If the contractual agreement goes wrong, the Korean Real Estate Brokers Association office in your area or the regional court`s free legal advice window can tell you if you can potentially receive compensation. Jeonse DepositJeonse Deposit (jeonse bojeunggeum) is money that is temporarily given to the owner in exchange for the use of the house and is returned after the end of the contract. However, if the device was intentionally damaged, only a portion of that money can be returned, as some of it can be withheld as compensation. The view from the proverbial trenches is instructive. When Minwoo Park, a 33-year-old software engineer, rented his three-room apartment in Seoul`s Yeongdeungpo [QC] district, he borrowed the lump sum needed for a Jeonse contract from a bank. From his point of view, it made a lot of sense. Thanks to low interest rates, his monthly payment is about a quarter of what it would cost to rent a comparable apartment. „It`s a better deal,“ Park says. „Everyone prefers Jeonse.“ In addition, many landlords simply do not have the money to repay their tenants.

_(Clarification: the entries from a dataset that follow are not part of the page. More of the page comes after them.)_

-- ==== Sys2Proof/Machine/KeypadTimers.lean ====
section
/-! DEFINITION. Keypad and timer instructions (spec/45_keypad_timers.md). The keys are read as they are
when the step executes (R226). -/

namespace Sys2Proof.Machine

/-- SKP Vx (R220): the whole byte is the key index; `KeyIndexOutOfRange` above 15 (R258; decision D5, log
entry 7). -/
def execSkp (x : RegIdx) (s : State) : Result :=
  match s.keyDown? (s.getV x).toNat with
  | some down => .next (s.skipIf down)
  | none => raise (.keyIndexOutOfRange s.instrAddr (encode (.skp x)) (s.getV x)) s

/-- SKNP Vx (R221). -/
def execSknp (x : RegIdx) (s : State) : Result :=
  match s.keyDown? (s.getV x).toNat with
  | some down => .next (s.skipIf (!down))
  | none => raise (.keyIndexOutOfRange s.instrAddr (encode (.sknp x)) (s.getV x)) s

/-- LD Vx, DT (R222). -/
def execLdVxDT (x : RegIdx) (s : State) : Result := .next (s.setV x s.dt)

/-- LD Vx, K (R223): the lowest key that is down, or the instruction again. -/
def execLdVxK (x : RegIdx) (s : State) : Result :=
  match s.lowestKey? with
  | some k => .next (s.setV x (BitVec.ofNat 8 k))
  | none => .next (s.setPc (s.pc - 2))

/-- LD DT, Vx (R224). -/
def execLdDTVx (x : RegIdx) (s : State) : Result := .next (s.setDT (s.getV x))

/-- LD ST, Vx (R225). -/
def execLdSTVx (x : RegIdx) (s : State) : Result := .next (s.setST (s.getV x))

end Sys2Proof.Machine
end

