/-- Settles O54, event by event in the boot order. -/
theorem sessionMovesInTheBootOrder : Obligations.SessionMovesInTheBootOrder := by
  refine ⟨fun c hfont hpc => ?create, fun p bytes hp hfits => ?load, fun p b hp hh hsp => ?step,
    fun p hp => ⟨act_tick_of_loaded hp, act_readFb_of_loaded hp⟩,
    fun p _ b hk => act_setKey_of_lt p b hk⟩
  case create =>
    have hc : create c = some (createdState c) := create_eq_some.2 ⟨⟨hfont, hpc⟩, rfl⟩
    exact ⟨_, hc, start_of_create_eq_some hc⟩
  case load =>
    have hl : load bytes p.machine = .loaded _ := load_eq_loaded.2 ⟨hfits, rfl⟩
    exact ⟨_, hl, act_load_of_loaded hp hl⟩
  case step =>
    obtain ⟨t, ht⟩ := stepWith_answers b hh hsp
    exact ⟨t, ht, act_step_of_next hp ht⟩

end Sys2Proof.Machine
end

Citing a report by the Bank of Korea, The Economist recently noted that 10 percent of the country`s 3.7 million Jeonse homeowners may struggle to repay the money they owe tenants. In other words, they are stuck in the system because they have to find another Jeonse tenant to reimburse the previous resident. The current uncertainty surrounding jeonse has raised fears that the deposit-based system has no future in Korea. Jeonse leases, which initially benefit young people and low-income households, have become so expensive that people have little choice but to resort to more expensive monthly payment plans (Wolse). The owner must return the money specified as Jeonse only in the case of Jeonse leases. Also note that higher Jeonse payments are also siphoning money from the consumer sector – a problem at a time when south Korea`s economy is less than busy. „On the one hand, it`s a household rental system,“ says Hyun Song Shin, an economics professor at Princeton who studied Jeonse. „But in fact, it`s also an informal credit system.“ This does not bode well for consumption growth; As a rule, many consumer expenses are made in the first years of the creation of a family, when people buy houses and cars. And that probably won`t be solved by pushing the country further into debt. The high cost of living – including outsized expenses on jeonse payments and exorbitant education costs – is seen as one of the main reasons why young couples postpone marriage and have fewer children when they get married.